RECORDS PROVIDED:

-- ==== Sys2Proof/Machine/Session.lean ====
section
/-! DEFINITION. The session commands (spec/42_session_commands.md): Open, the configuration commands, askForPeak. -/

namespace Sys2Proof.Machine

/-- A command the caller issues: refused outside READY (R178), stuck on a held lock (R63), otherwise SendCommand with
its outcome delivered to the caller (R160, R175, R176). -/
def callerCommand (c v : Byte) (setting : Setting) (s : State) : Host.Outcome State Fault Refusal :=
  if s.ses.mayCommand = false then .refused .commandNotReady
  else if s.ses.txLock = true then .fault .txLockHeld
  else .next (finishCommand (sendFrame c v setting s))

/-- setPreamble(ms) (R167). -/
def execSetPreamble (ms : CfgWord) (s : State) := callerCommand Config.cmdTxdelay (ticks ms.toInt) .preamble s
/-- setTxTail(ms) (R168). -/
def execSetTxTail (ms : CfgWord) (s : State) := callerCommand Config.cmdTxtail (ticks ms.toInt) .txtail s
/-- setPersistence(p) (R169). -/
def execSetPersistence (value : CfgWord) (s : State) := callerCommand Config.cmdP (raw value.toInt) .persistence s
/-- setSlotTime(ms) (R170). -/
def execSetSlotTime (ms : CfgWord) (s : State) := callerCommand Config.cmdSlottime (ticks ms.toInt) .slottime s
/-- setFlowControl(f) (R171). -/
def execSetFlowControl (f : Bool) (s : State) := callerCommand Config.cmdReady (flowByte f) .flowcontrol s
/-- enableDiagnostics() (R172). -/
def execEnableDiagnostics (s : State) := callerCommand Config.cmdEnDiags Config.diagOn .diagnostics s
/-- disableDiagnostics() (R173). -/
def execDisableDiagnostics (s : State) := callerCommand Config.cmdEnDiags Config.diagOff .diagnostics s
/-- askForPeak() issued by the caller (R174). -/
def execAskForPeak (s : State) := callerCommand Config.cmdAudioPeak Config.pollArg .peak s

/-! ### Open (R161 to R166) -/

/-- The configuration sequence: command, value and setting of each of the five frames, in the order of R164. -/
def openSequence (cfg : SessionConfig) : List (Byte × Byte × Setting) :=
  [(Config.cmdTxdelay, ticks cfg.preambleMs.toInt, .preamble),
   (Config.cmdTxtail, ticks cfg.txtailMs.toInt, .txtail),
   (Config.cmdP, raw cfg.persistence.toInt, .persistence),
   (Config.cmdSlottime, ticks cfg.slottimeMs.toInt, .slottime),
   (Config.cmdReady, flowByte cfg.flowControl, .flowcontrol)]

/-- The commands of a sequence, one after the other, up to the first that raises (R164, R166). -/
def sendAll : List (Byte × Byte × Setting) → State → Option SesError × State
  | [], s => (none, s)
  | (c, v, setting) :: rest, s =>
    match sendFrame c v setting s with
    | (none, s') => sendAll rest s'
    | (some e, s') => (some e, s')

/-- Step 4 of Open: both flags, the decoder at its reset values with the time at which the loop starts (R25, R165). -/
def State.startLoop (s : State) : State :=
  let t := s.now.1
  let s1 := s.now.2
  { s1 with dec := s1.dec.restart t, ses := { s1.ses with interfaceReady := true, online := true },
            out := { s1.out with result := .ok } }

/-- Open after a successful `T.open`: handle and configuration are written, the settle delay passes, the five frames
are sent, and the loop starts or the session is faulted (R161, R163 to R166). -/
def openWith (cfg : SessionConfig) (handle : Nat) (s : State) : State :=
  let s1 := { s with ses := { s.ses with handle := some handle, config := some cfg } }
  match sendAll (openSequence cfg) (s1.pass Config.tSettleMs) with
  | (none, s2) => s2.startLoop
  | (some e, s2) => s2.takeError .openSequence e

/-- The five arguments of `T.open`, unchanged (R56, R162). -/
def serialArguments (cfg : SessionConfig) : List Token :=
  [cfg.devicePath, cfg.baudRate, cfg.byteSize, cfg.parity, cfg.stopBits]

/-- The call of `T.open`: Open has been called, and the transport has been given the serial fields (R161, R162). -/
def State.callOpen (cfg : SessionConfig) (s : State) : OpenAnswer × State :=
  { s with ses := { s.ses with openCalled := true },
           out := { s.out with opens := s.out.opens ++ [serialArguments cfg] } }.drawOpen

/-- Open(config) (R161): one atomic operation; refused outside CLOSED and on a session that was opened before. -/
def execOpenSession (cfg : SessionConfig) (s : State) : Host.Outcome State Fault Refusal :=
  if s.ses.mayOpen = false then .refused .openNotAllowed
  else
    match s.callOpen cfg with
    | (.fail, s1) => .next (s1.takeError .openCall .transportOpenError)
    | (.ok handle, s1) =>
      if s1.ses.txLock = true then .fault .txLockHeld else .next (openWith cfg handle s1)

end Sys2Proof.Machine
end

TASK OBJECTIVE: Each line from the top of the material above, through the one that contains "otherwise SendCommand with", should be restated word for word.

RESPONSE:
-- ==== Sys2Proof/Machine/Session.lean ====
section
/-! DEFINITION. The session commands (spec/42_session_commands.md): Open, the configuration commands, askForPeak. -/

namespace Sys2Proof.Machine

/-- A command the caller issues: refused outside READY (R178), stuck on a held lock (R63), otherwise SendCommand with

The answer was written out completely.